Informative, a great read, and a few laughs thrown in.
Very unlike other reports. As a solar installer, I look forward to reading more of your exploits.
Does the rate of ‘ electron spinning’ vary depending on the distance from the North Magnetic Pole or the equator ???
This information could be crucial when the magnetic polarity of the world inverts soon as predicted by the doomsayers.
As a solar installer in Canada, I am very curious on a comparison between Huawei and SolarEdge as temperature changes can be drastically high at 40 Degrees Celsius to drastically low at -40 Degrees Celsius. Huawei wasn’t listed in the chamber test which makes me curious if it can really handle our climate. Anyone have any experience with Huawei?
Two questions from me:
1) Temperature: degrees – Fahrenheit or Celsius?
2) If these are ‘commercial’ inverters tested, can we really extrapolate results to the ‘residential’ ones available in Australia?
The temperature is Celsius. Some inverters were residential sized and getting “Top Performer” results for commercial sized inverters indicates the manufacturers know how to make a good inverter, so it is evidence that their smaller inverters will also be good.
I believe there is no reason what so ever, to assume that a manufacturer knows how to make a good commercial inverter should automatically make a good residential one. Manufacturers especially Chinese ones, constantly make new models less expensive to produce, Tests results are out of date when they are published, because new models are already launched and the old ones that were tested are no longer produced. A commercial inverter is produced over a longer period of time than residential inverters.
Temperature testing have to also be tested cold start at max and at min operating temperature. It is essential that an invewrter will start at -40 in the morning if specified to do thet.
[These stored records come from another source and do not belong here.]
-- ==== Sys2Proof/Machine/Engine.lean ====
section
/-!
DEFINITION. The profile engine at a watch boundary (spec 03 R64, R93, R97, R98; 04 R99; Table 1-7 steps 2, 5 and 7): bound
point copies, PROF commits, the order of Table 3-12, the stages of Table 4-1, the command sets and the axis points.
-/
namespace Sys2Proof.Machine

/-! ### Bound points (13 R329) -/

/-- Watch group of a point: that of the axis whose band holds it, else group 0. -/
def ptGroup (i : Nat) : Fin 4 := if 512 ≤ i ∧ i < 4608 then ⟨(i - 512) / 1024 % 4, Nat.mod_lt _ (by decide)⟩ else 0

/-- Word 29 of an attribute word: WRITTEN. -/
def writtenBit : Nat := 29

/-- A block by its number b. -/
def blkNum (b : Nat) : Option Blk := blkOf (0x60000000 + b * 0x10000)

/-! ### PROF commit (03 R96, R94; 04 R102, R118) -/

/-- The chain of KIND-1 masters from axis m leads back to n. -/
def chainBack (s : State) (n : Fin 16) : Nat → Fin 16 → Bool
  | 0, _ => false
  | k + 1, m =>
    if m = n then true
    else
      let w := ar s .prof m.val 0x80
      if fld w 0 3 = 1 then chainBack s n k ⟨fld w 3 4 % 16, Nat.mod_lt _ (by decide)⟩ else false

/-- First invalid gearing register of a pending PROF set (04 R102). -/
def gearCheck (s : State) (n : Fin 16) : Option Nat :=
  let w := ir s .prof n.val 0x80
  let k := fld w 0 3
  let loc : Fin 16 := ⟨fld w 3 4 % 16, Nat.mod_lt _ (by decide)⟩
  firstBad [
    (decide (4 < k) || ((k == 1 || k == 2) && loc == n) || (k == 1 && chainBack s n 16 loc) ||
      (geared s n && (w &&& 0x00FFFF7F#32) != (ar s .prof n.val 0x80 &&& 0x00FFFF7F#32)), 0x80),
    (fld (ir s .prof n.val 0x88) 0 16 == 0, 0x88),
    (decide (ir64 s .prof n.val 0x90 < 0), 0x90), (decide (ir64 s .prof n.val 0x98 < 0), 0x98)]

/-- First invalid register of a pending PROF set outside gearing (03 R96, 04 R118). -/
def profCheck (s : State) (n : Fin 16) : Option Nat :=
  let p := fun o => (!(f32Pos (ir s .prof n.val o)), o)
  firstBad [p 0, p 4, p 8, p 0xC, p 0x10, (decide (32 < fld (ir s .prof n.val 0x14) 16 6), 0x14), p 0xA0, p 0xA4, p 0xA8]

/-- A path move with its limits lowered to its members' limits. -/
def relimitPath (s : State) (i : Fin 4) (mv : Move) : Move :=
  match mv.path with
  | some x => let l := pathLimits s i x (fun n => commV s n (pf s n 0)) mv.lim; { mv with vmax := l.v, amax := l.a, dmax := l.d, jmax := l.j }
  | none => mv

/-- A commit that changes the master drops the latch record of the old one (04 R100, R102). -/
def dropRecord (n : Fin 16) (old : Word) (s : State) : State :=
  if (old &&& 0x00FFFF07#32) == (ar s .prof n.val 0x80 &&& 0x00FFFF07#32) then s
  else modGear n (fun g => { g with recd := none, age := 0, missed := 0 }) s

/-- PROF commit of an axis at its boundary: refused whole, or taken. Lowered limits below values in use ask for a re-plan at
the next boundary; moves on their way to the queue take them at once (R94). -/
def profCommit (n : Fin 16) (s : State) : State :=
  let gb := gearCheck s n
  let pb := profCheck s n
  let s := bwBit s .prof 0x10 n.val false
  match gb, pb with
  | some o, _ => ev 5 n.val 0x20 n.val [wd o] s
  | none, some o => ev 5 n.val 4 n.val [wd o] s
  | none, none =>
    let old := ar s .prof n.val 0x80
    let s := dropRecord n old (copySet .prof n.val s)
    let (v, a, j) := (pf s n 0, pf s n 4, pf s n 8)
    let due := s.now + gW s (grpOf n)
    let s := modMot n (fun m => ((m.askReplan due (m.above v a j)).mapEnter (Move.clamped v a j)).setCommitted) s
    match igOf s n with
    | some i => modIg i (fun g => { g with mot := (g.mot.askReplan due g.mot.moving).mapEnter (relimitPath s i) }) s
    | none => s

/-- Step 5 of Table 1-7: the LOOP, PROF, HOME and STEP commits of the group's armed instances, the trigger table between
chains, and the interpolation groups whose lead lies in the group. -/
def watchCommits (g : Fin 4) (s : State) : State :=
  let s := forEach (grpAxes g) (fun n s => if bit (br s .step 0x10) n.val then stepCommit n s else s) s
  let s := forEach (grpAxes g) (fun n s => if bit (br s .loop 0x10) n.val then loopCommit n s else s) s
  let s := if bit (br s .loop 0x10) (16 + g.val) && s.clu[g].chain.isNone then trigCommit g s else s
  let s := forEach (grpAxes g) (fun n s => if bit (br s .prof 0x10) n.val then profCommit n s else s) s
  let s := forEach (List.finRange 4) (fun i s => if bit (br s .prof 0x10) (16 + i.val) && igHome s i == g then igCommit i s else s) s
  forEach (grpAxes g) (fun n s => if bit (br s .home 0x10) n.val then homeCommit n s else s) s

/-! ### Re-plans (R94) -/

/-- The re-plan of an axis, or of the path it leads, that an earlier commit asked for. -/
def relimitAxis (n : Fin 16) (t : Nat) (s : State) : State :=
  match igOf s n with
  | some i =>
    if igLeads s i n then
      let c := igCtx s i
      igDo i (fun m => { m with replan := none, wait := m.wait.map (relimitPath s i), run := m.run.map (fun (r : Running) => { r with mv := relimitPath s i r.mv }) }.replanMoving c t) s
    else s
  | none => motDo n (Motion.relimit (axCtx s n) (pf s n 0) (pf s n 4) (pf s n 8) t) s

/-! ### Orders 2 to 6 of Table 3-12 for one axis -/

/-- The Helm's part of orders 2 to 5 for one axis. -/
def axisHelm (n : Fin 16) (t : Nat) (s : State) : State :=
  let s := ackTake n t s
  let s := levelOne n t s
  let s := if stopHeld s n then qstopOn n t s else qstopEnd n s
  let s := enableRead n s
  let s := if mustOff s n then enableOff n t s else s
  let s := clearqTake n t s
  let s := holdTake n t s
  let s := foldOff n s
  let s := gearTake n t s
  homeTake n t (superTake n s)

/-- A PROF commit or a change of HOLD at this boundary: a planned REPLACE or CUT that is due waits one watch (R71). -/
def mustDefer (s : State) (n : Fin 16) (committed held : Bool) : Bool := committed || (held != (motQ s n).hold)

/-- Order 6 for an axis or the path it leads: completions at t, the DWELL, the rounding residual, and POS_RANGE with the position held at the limit
(R91-R93). -/
def axisComplete (n : Fin 16) (t : Nat) (s : State) : State :=
  let s := motDo n (Motion.settleAt (ctxQ s n) t) s
  let s := motDo n (Motion.dwellTick (ctxQ s n) t) s
  let s := motDo n (fun m => Motion.ok m.spread) s
  if s.mot[n].outOfRange then
    let s := modMot n (Motion.holdRange t) s
    raiseAx 1 5 5 n (d64 s.mot[n].p) s
  else s

/-- Order 2 conditions of the HOME block at a boundary. -/
def axisLimits (n : Fin 16) (t : Nat) (s : State) : State :=
  let s := chatter n t (homeGroupEnd n s)
  let s := limitBoth n s
  let s := hwLimit n s
  let s := homeLimits n t s
  let s := homeNotFound n s
  let s := homeTimeout n t s
  gearStale n t s

/-- One axis at its boundary in the order of Table 3-12, a re-plan of R94 that falls due before all else; comm: a PROF commit fell on this
boundary. -/
def axisBoundary (n : Fin 16) (t : Nat) (comm : Bool) (s : State) : State :=
  let s := motAt n t s
  let s := if (motQ s n).replanDue t then relimitAxis n t s else s
  let s := axisLimits n t s
  let hold0 := (motQ s n).hold
  let s := if (l1Due s n t).isSome then s else readyAt n t s
  let s := if helmUp s then axisHelm n t s else levelOne n t (foldOff n s)
  let s := enterApply n t (deferEntries n t (gW s (grpOf n)) (mustDefer s n comm hold0) s)
  let s := if helmUp s then subTake n t s else s
  homeStep n t (axisComplete n t s)

/-! ### Stages of Table 4-1 and the command set -/

/-- Torque cap of HARDSTOP: 1.25 × HOME_HSCUR (05 R138). -/
def hardCap (s : State) (n : Fin 16) : Rat := rabs (q31 (ar s .home n.val 0x40)) * mkRat 5 4

/-- Torque limit of the command set (R98), capped in HARDSTOP (05 R138). -/
def torqueLim (s : State) (n : Fin 16) : Word :=
  let x := f32 (ap s n 10)
  let x := if outer s n = 2 then rclamp (-1) 1 x else rmin (rabs x) 1
  let x := if s.homing[n].state = 6 then let c := hardCap s n; rclamp (-c) c x else x
  let x := if mode s = mComm then rclamp (-(axTred s n)) (axTred s n) x else x
  toQ31 441 x

/-- CFLG: torque on, COMMISSION limits in force (11 Table 11-8). -/
def cflg (s : State) (n : Fin 16) : Word := wd (b2n (tq s n) + 2 * b2n (mode s == mComm))

/-- Stages 1 to 6 for one axis at W; had: the axis had torque before this boundary. -/
def axisAdvance (n : Fin 16) (t : Nat) (had : Bool) (s : State) : State :=
  let (s, gv, ga) := gearAdvance n t s
  let (s, sv, sa) := superAdvance n s
  let m := s.mot[n]
  let x : Sum := { u := m.p + s.gear[n].g + s.sup[n].s, v := gridV (m.vel + gv + sv), a := gridA (m.acc + ga + sa) }
  let s := envAdvance n t x (!(had && tq s n)) s
  let s := softCheck n s
  let e := s.env[n]
  let s := writeCommand n (watchIdx s (grpOf n) t) e.y (toF32 442 e.vy) (toF32 443 e.ay) (torqueLim s n) (cflg s n) s
  let s := if stepOn s n then modStp n (fun p => { p with y := e.y, vy := e.vy, ay := e.ay, w := t }) s else s
  gearPublish n s

/-- The planned position rests at a soft limit in force (05 R130). -/
def atSoft (s : State) (n : Fin 16) : Bool :=
  match softLim s n with
  | some (lo, hi) => s.mot[n].rest && (s.mot[n].p == lo || s.mot[n].p == hi)
  | none => false

/-- AX_STATE (Table 3-2). -/
def axStateWord (s : State) (n : Fin 16) : Word :=
  let m := motQ s n
  let h := s.homing[n]
  let q := m.qfill
  let inpos := s.mot[n].rest && q == 0 && (match m.lastTarget with | some p => p == m.p | none => false)
  wd (shown s n + 16 * b2n inpos + 32 * b2n m.hold + 64 * b2n (q == 0) + 128 * b2n (decide (fld (ar s .prof n.val 0x14) 16 6 ≤ q)) +
      256 * min q 63 + 16384 * b2n m.rev + 32768 * b2n (!s.env[n].follow) + 65536 * b2n (geared s n) + 131072 * b2n (homingOn s n) +
      262144 * b2n h.homed + 524288 * b2n h.limP + 1048576 * b2n h.limN + 2097152 * b2n (atSoft s n) +
      4194304 * b2n (axUncertain s n) + 8388608 * b2n m.starved)

/-- PROF readbacks of an axis (Tables 3-14, 3-21). -/
def profReadbacks (n : Fin 16) (s : State) : State :=
  let m := s.mot[n]
  let q := motQ s n
  let s := iw64 s .prof n.val 0x240 m.p
  let s := iw (iw s .prof n.val 0x248 (toF32 444 m.vel)) .prof n.val 0x24C (toF32 445 m.acc)
  let s := iw s .prof n.val 0x250 (wd (q.segNo + 8 * b2n q.rev + 16 * min q.qfill 63 + 65536 * q.runTag))
  bwBit (bwBit s .prof 0 n.val q.running.isSome) .prof 0 (16 + n.val) (q.qfill == 0)

/-- What the Helm writes at a boundary: AX_STATE, POS_CMD, VEL_CMD and MV_PROGRESS (R64, R97). -/
def axisPoints (n : Fin 16) (s : State) : State :=
  if helmUp s then
    let e := s.env[n]
    let q := motQ s n
    let s := setAp (setPt64 s (axPt n 4) e.y) n 7 (toF32 442 e.vy)
    let s := setAp s n 26 (wd (q.doneTag % 65536 + 65536 * q.runTag))
    setAp s n 0 (axStateWord s n)
  else s

/-- Queue 1 is taken by the Helm: its items name the faults that the axes act on (02 R51). -/
def drainQ1 (s : State) : State :=
  if helmUp s then setQ s 1 { pkts := [], opens := s.queues[(1 : Fin 64)].opens, rest := [] } else s

/-- Step 7 of Table 1-7 for a group at W. -/
def profileEngine (g : Fin 4) (t : Nat) (comm : BitVec 16) (s : State) : State :=
  let had := axMask (tq s)
  let s := drainQ1 s
  let s := forEach (grpAxes g) sampleLimits s
  let s := forEach (List.finRange 4) (fun i s => if (igMembers s i).any (fun n => grpOf n == g) then pathStopEnd i (pathFault i t s) else s) s
  let s := forEach (grpAxes g) (fun n s => axisBoundary n t (comm.getLsbD n.val) s) s
  let s := forEach (grpAxes g) (fun n s => axisAdvance n t (had.getLsbD n.val) s) s
  let s := forEach (grpAxes g) (fun n s => stopTimeout n t (seqUpdate n s)) s
  let s := forEach (List.finRange 4) (fun i s => igPublish i s) s
  forEach (grpAxes g) (fun n s => axisPoints n (profReadbacks n (homePublish n s))) s

/-- The actions of a stopped group's axes at the device boundary (01 R562): AX_CMD, submissions and acknowledges are taken and
the points written; nothing moves. -/
def stoppedAxes (g : Fin 4) (t : Nat) (s : State) : State :=
  let s := drainQ1 s
  let s := forEach (grpAxes g) (fun n s =>
    let s := sampleLimits n s
    if helmUp s then subTake n t (axisHelm n t s) else foldOff n s) s
  forEach (grpAxes g) (fun n s => axisPoints n (profReadbacks n (homePublish n (seqUpdate n s)))) s

end Sys2Proof.Machine
end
In my opinion this test as presented is useless, and I would never ever pay a cent for the full report.
It seems the report they put out was not great with very little ‘detail’, openness, clarity, planning or willingness to share the results which I find myself asking why release a report that leaves more questions than answers? Are they selling the data or has some vendors managed to alter or highlight strengths more so perhaps?
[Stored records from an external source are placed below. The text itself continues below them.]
/-- BOOT time 0: straps, clocks, flash size, slots, records in flash, and the start requests; R4 and the ROM CRC end BOOT in HALT
(R479, R481). -/
def startBoot (v : BootView) (s : State) : State :=
  let warm := mode s == mSleep
  let cause : Word := if warm then wd s.pwr.woken else 16#32
  let s := resetState warm s
  let s := { s with pins := { s.pins with ringMaster := v.ringMaster, tapHold := false }, pwr := { s.pwr with resetLow := false, woken := 0, fails := 0 } }
  let s := modHelm (fun h => { h with build := v.build }) (modBoot (fun b => { b with view := some v }) s)
  let s := ringBit 1 v.ringMaster (bw (bw s .pmu 0x38 cause) .chron 0 0x3FF#32)
  let s := bw (bw s .boot 0x20 (wd (v.size + 32 * b2n (decide (24 < v.size)) + 256 * 16))) .boot 0x24 (wd (slotSize v.size))
  let gen := fun (bs : List Byte) => match readHdr bs with | some h => h.gen | none => 0#32
  let s := bw (bw s .boot 0x2C (gen v.slotA)) .boot 0x30 (gen v.slotB)
  let ra := hdrReason s (readHdr v.slotA)
  let rb := hdrReason s (readHdr v.slotB)
  let s := putValid 1 (rb == 0) rb (putValid 0 (ra == 0) ra s)
  let s := bw s .boot 0x38 (match s.boot.pms with | p :: _ => wd p.1 | [] => 0#32)
  let s := bw s .boot 0x3C (match s.safe.record with | some r => wd r.1 | none => 0#32)
  let s := resetUnhomed (bootRequests (busyUpd (writeFixed (stage 1 s))))
  if !(idAgrees (br s .sys 0)) then bootFail 0 0 8 [br s .sys 0] s
  else if !v.romOk then bootFail 0 0 6 [] s
  else s

/-- RESETN may be released: rails up, TESTEN low, VSUP in range, and the device in reset, or woken with SLEEP entered and its step of
the stagger run (20 R491, R493, R501; 21 R525; 15 R385). -/
def mayRelease (s : State) : Bool :=
  s.pwr.up && !s.pwr.dead && !s.pwr.ovp && !s.pins.testen &&
    (inReset s || (mode s == mSleep && s.pwr.woken != 0 && s.pwr.sleepFrom.isNone && s.pwr.wakeStep.isNone))

/-- The TAP holds EXTEST, CLAMP or HIGHZ (21 R529). -/
def tapDrives (s : State) : Bool := s.pins.ir == 0 || s.pins.ir == 3 || s.pins.ir == 4

/-- RESETN_RELEASE with what the boot loader finds; under EXTEST, CLAMP or HIGHZ the controller keeps RESETN low (21 R529). -/
def execResetnRelease (v : BootView) (s : State) : Host.Outcome State Fault Refusal :=
  .next (if mayRelease s then
      if tapDrives s then modBoot (fun b => { b with view := some v }) { s with pins := { s.pins with tapHold := true } }
      else startBoot v s
    else s)

/-- FLASH_NO_RESPONSE: stage 1 = SFDP, 2 = suspend missing; HALT with no postmortem record (R468). -/
def execFlashNoResponse (st : Fin 3) (t : Nat) (s : State) : Host.Outcome State Fault Refusal :=
  let s := atTime t s
  .next (if mode s = mBoot ∧ stageOf s = 1 ∧ st ≠ 0 then bootHalt (mkCode 2 0 4) false (raiseDev 3 2 0 4 [wd st.val] s) else s)

/-! ### Slots (R474, R477, R478) -/

/-- Header of a slot: 0 = A, 1 = B. -/
def slotHdr (s : State) (slot : Nat) : Option SlotHdr :=
  match s.boot.view with
  | some v => readHdr (if slot = 0 then v.slotA else v.slotB)
  | none => none

/-- The preferred slot: a valid header with the higher GEN, A on a tie. -/
def preferred (s : State) : Option Nat :=
  match slotHdr s 0, slotHdr s 1 with
  | some a, some b => some (if a.gen.toNat < b.gen.toNat then 1 else 0)
  | some _, none => some 0
  | none, some _ => some 1
  | none, none => none

/-- ACTIVE. -/
def activeSlot (s : State) : Nat := b2n (bit (br s .boot 0) 3)

/-- Loading of a slot starts at the QDIV and MODE of its header; QDIV = 0 keeps 25 MHz in 1-1-1, which is divider 16 (R467, R468,
R489). -/
def loadSlot (slot : Nat) (h : SlotHdr) (s : State) : State :=
  let s := bwBit (stage 2 s) .boot 0 3 (slot == 1)
  let w := br s .boot 0x20
  let keep := h.qdiv == 0#8
  let s := bw s .boot 0x20 (setFld (setFld w 6 2 (if keep then 0 else fld (wd h.mode.toNat) 0 2)) 8 5 (if keep then 16 else fld (wd h.qdiv.toNat) 0 5))
  modBoot (fun b => { b with recs := [], image := [], patch := 0, patchRam := [], sign := none, key := none, block := [], cans := 0, brass := [] }) s

/-- The reload reset (R477): core-die blocks but the PMU, the Chronometer, the safety island and the boot loader; cluster memories, the
Chart, and the user areas of shared SRAM and eDRAM. The two dies stay powered and trained; the Logbook's queues go on. -/
def reloadReset (s : State) : State :=
  let r := State.reset
  let keep := fun (a : Nat) => match blkOf a with
    | some .pmu => true | some .chron => true | some .boot => true | some .safe => true | some .log => true
    | _ => false
  let word0 := pt s 0
  let n := { r with now := s.now, fresh := s.fresh, pending := s.pending, helm := s.helm, queues := Vector.ofFn fun q => if q.val < 3 then s.queues[q] else r.queues[q], q0pend := s.q0pend, drv := s.drv, fio := s.fio, safe := s.safe, boot := s.boot, adm := s.adm, pwr := s.pwr, pins := s.pins, pinsLow := s.pinsLow, regs := s.regs.filter (fun x => keep x.1), mem := s.mem.filter (fun c => decide (c.1 < 0x10040000 ∨ (0x40000000 ≤ c.1 ∧ c.1 < 0x40800000))), bad := s.bad.filter (fun c => decide (c.1 < 0x10040000 ∨ (0x40000000 ≤ c.1 ∧ c.1 < 0x40800000))) }
  let n := keepRegs [bAddr .sys 0, bAddr .drv 0, bAddr .fio 0] s n
  let n := ringBit 1 s.pins.ringMaster n
  sumUpd (setPt (setPt (setPt (writeFixed n) 0 word0) 2 (pt s 2)) 3 (pt s 3))

/-- Reasons of A and B as BOOT_SLOTST shows them. -/
def slotReason (s : State) (slot : Nat) : Nat := fld (br s .boot 0x28) (8 * slot + 4) 4

/-- The chosen slot, or the other one, proves invalid: the other is loaded after a reload reset, unless it is invalid too (R477, R478). -/
def slotFail (reason ofs : Nat) (s : State) : State :=
  let slot := activeSlot s
  let s := ev 2 slot 1 noAxis [wd slot, wd reason, wd ofs] (putValid slot false reason s)
  let other := 1 - slot
  let s := modBoot (fun b => { b with bad := b.bad ||| (1 <<< slot) }) s
  let rsn := hdrReason s (slotHdr s other)
  let lost := fun (s : State) => bootFail 2 0 3 [wd (slotReason s 0), wd (slotReason s 1)] s
  if s.boot.bad.testBit other then lost s
  else match slotHdr s other with
    | none => lost s
    | some h =>
      if rsn ≠ 0 then lost (ev 2 other 1 noAxis [wd other, wd rsn, 0#32] (putValid other false rsn s))
      else
        let s := loadSlot other h (reloadReset s)
        if s.boot.code = some 4 then s else ev 2 other 2 noAxis [wd other] (bwBit s .boot 0 5 true)

/-- The slot named by the seal code is loaded: the preferred one, or under code 100 the valid one that is not preferred, or the only
valid one (R477, R478). -/
def chooseSlot (code : Nat) (s : State) : State :=
  match preferred s with
  | none => bootFail 2 0 3 [wd (slotReason s 0), wd (slotReason s 1)] s
  | some p =>
    let slot := if code = 4 ∧ hdrReason s (slotHdr s (1 - p)) = 0 then 1 - p else p
    match slotHdr s slot with
    | none => s
    | some h =>
      let s := loadSlot slot h (bwBit s .boot 0 4 (code == 4))
      let r := hdrReason s (some h)
      if r = 0 then s else slotFail r 0 s

/-- SEAL of the MODE point and of SAFE_STATUS. -/
def putSeal (code : Nat) (s : State) : State :=
  let s := bw s .safe 0 (setFld (br s .safe 0) 15 3 code)
  if helmUp s then setPt s 0 (setFld (pt s 0) 9 3 code) else s

/-- R38 after BOOT: SS1-r on the groups with torque on and HALT when the last ramp ends, or HALT at once. -/
def sealAct (code : BitVec 16) (s : State) : State :=
  if mode s = mRun ∨ mode s = mComm ∨ mode s = mSafeStop then
    let s := forEach allGroups (fun g s => if grpTq s g then ss1Start g s else s) s
    let s := stoDecide s
    if allGroups.any (ss1On s) then modHelm (fun h => { h with haltAfterRamps := true }) s else haltEntry code true s
  else haltEntry code true s

/-- SEAL_CHANGE: a code other than the one in force, after BOOT (R38, 18 R458). -/
def sealChange (code : Nat) (s : State) : State :=
  sealAct (mkCode 0 code 5) (dropCopy (raiseDev 3 0 code 5 [] s))

/-- A seal code is in force: eight samples agreed (R37). The safety island is off in SLEEP. -/
def sealSeen (code : Nat) (s : State) : State :=
  if mode s = mSleep ∨ inReset s then s
  else if mode s = mBoot then
    match s.boot.code with
    | some c => putSeal code (modBoot (fun b => { b with changed := b.changed || code != c }) s)
    | none =>
      let s := putSeal code (modBoot (fun b => { b with code := some code }) s)
      if code = 3 ∨ 5 ≤ code then bootFail 0 code 4 [] s else if stageOf s = 1 then chooseSlot code s else s
  else if code = sSeal s then s
  else sealChange code (putSeal code s)

/-- Eight samples in a row agreed on a code (02 R37). -/
def sealAgreed (s : State) : Bool := s.safe.sealRun == 8

/-- The safety unit samples SEAL2 to SEAL0; the eighth sample in a row that agrees puts the code in force (02 R37). -/
def sealSample (code : Nat) (s : State) : State :=
  let s := modSafe (fun x => { x with sealRun := if inReset s then 0 else if code = x.sealPin then min 8 (x.sealRun + 1) else 1, sealPin := code }) s
  if sealAgreed s then sealSeen code s else s

/-- SEAL_IN_FORCE: the code on which the last eight samples agreed is in force (02 R37). -/
def execSealInForce (code : BitVec 3) (t : Nat) (s : State) : Host.Outcome State Fault Refusal :=
  let s := atTime t s
  .next (if sealAgreed s && s.safe.sealPin == code.toNat then sealSeen code.toNat s else s)

/-- SAFETY_CYCLE with the levels of STO_FB0-3, the drive-die enable readback and the seal code on the pins (18 R441, R460; 02 R37). -/
def execSafetyCycle (fb : BitVec 4) (den : Bool) (code : BitVec 3) (t : Nat) (s : State) : Host.Outcome State Fault Refusal :=
  let s := atTime t s
  .next (if mode s = mSleep then s else sealSample code.toNat (safetyCycle fb den s))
Overall not a big fan of the report but appreciated you taking the time to share and write up about it and do your best to try ‘decode’ the results.
I do think they should have separated perhaps large, medium and small inverters into separate categories as to me it seems unwise to compare a 65Kwh inverter with say a 20Kwh inverter?
Not listing results in ‘order’ also seemed a little odd but rather than listed only the top 1-3 alphabetically, again seems odd to me and can’t get my head around this…
My conclusion is well that was a waste of a report and time… I did not learn much and only kept reading due to the humour included in the article by SQ team
Top of the tree rating is a bit irrelevant if they cost $15000 ,obviously they don’t but it would be more pertinent if the capacity and cost was included.